## [Problem statement]
Copies of all lines containing the string "lists" are needed from the data below.

## [Dataset content]
-- ==== Sys2Proof/Machine/Sparse.lean ====
section
/-!
DEFINITION. Sparse maps: the one representation of memories, register files and bit sets of the state. A map
lists (key, value) pairs with strictly rising keys and lists no key whose value is the value `z` that an unlisted
key reads as, so equal maps are equal lists.
-/
namespace Sys2Proof.Machine

/-- A sparse map from numbers to values. -/
abbrev SMap (β : Type) := List (Nat × β)

/-- The value at key `k`; `z` where the map lists nothing. -/
def SMap.get {β : Type} (m : SMap β) (k : Nat) (z : β) : β :=
  match m with
  | [] => z
  | (a, b) :: r => if a = k then b else SMap.get r k z

/-- The map without what it lists at `k`. -/
def SMap.erase {β : Type} (m : SMap β) (k : Nat) : SMap β := m.filter (fun p => decide (p.1 ≠ k))

/-- The map with `v` listed at `k`, keys kept rising. -/
def SMap.insert {β : Type} (m : SMap β) (k : Nat) (v : β) : SMap β :=
  match m with
  | [] => [(k, v)]
  | (a, b) :: r =>
    if a < k then (a, b) :: SMap.insert r k v else if a = k then (k, v) :: r else (k, v) :: (a, b) :: r

/-- The map that reads `v` at `k`: writing the value an unlisted key reads as removes the entry. -/
def SMap.set {β : Type} [DecidableEq β] (m : SMap β) (k : Nat) (v z : β) : SMap β :=
  if v = z then SMap.erase m k else SMap.insert m k v

/-- The canonical form: keys strictly rising, no entry equal to what an unlisted key reads as. -/
def SMap.wf {β : Type} [DecidableEq β] (m : SMap β) (z : β) : Bool :=
  match m with
  | [] => true
  | (a, b) :: r => decide (b ≠ z) && r.all (fun p => decide (a < p.1)) && SMap.wf r z

/-- The map without the keys of [lo, hi). -/
def SMap.clearRange {β : Type} (m : SMap β) (lo hi : Nat) : SMap β :=
  m.filter (fun p => decide (p.1 < lo ∨ hi ≤ p.1))

/-- The entries of [lo, hi). -/
def SMap.range {β : Type} (m : SMap β) (lo hi : Nat) : SMap β :=
  m.filter (fun p => decide (lo ≤ p.1 ∧ p.1 < hi))

/-- The values at the `n` keys from `k` on. -/
def SMap.read {β : Type} (m : SMap β) (k n : Nat) (z : β) : List β :=
  match n with
  | 0 => []
  | n + 1 => SMap.get m k z :: SMap.read m (k + 1) n z

/-- The map with the listed values written from key `k` on. -/
def SMap.write {β : Type} [DecidableEq β] (m : SMap β) (k : Nat) (vs : List β) (z : β) : SMap β :=
  match vs with
  | [] => m
  | v :: r => SMap.write (SMap.set m k v z) (k + 1) r z

/-- An element put into a sorted list, after its equals. -/
def insertBy {α : Type} (le : α → α → Bool) (x : α) : List α → List α
  | [] => [x]
  | y :: r => if le x y && ! le y x then x :: y :: r else y :: insertBy le x r

/-- A list sorted, equals in their order. -/
def sortBy {α : Type} (le : α → α → Bool) (l : List α) : List α := l.foldl (fun a x => insertBy le x a) []

end Sys2Proof.Machine
end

## [Answer for the task]
lists (key, value) pairs with strictly rising keys and lists no key whose value is the value `z` that an unlisted
key reads as, so equal maps are equal lists.
/-- The value at key `k`; `z` where the map lists nothing. -/
/-- The map without what it lists at `k`. -/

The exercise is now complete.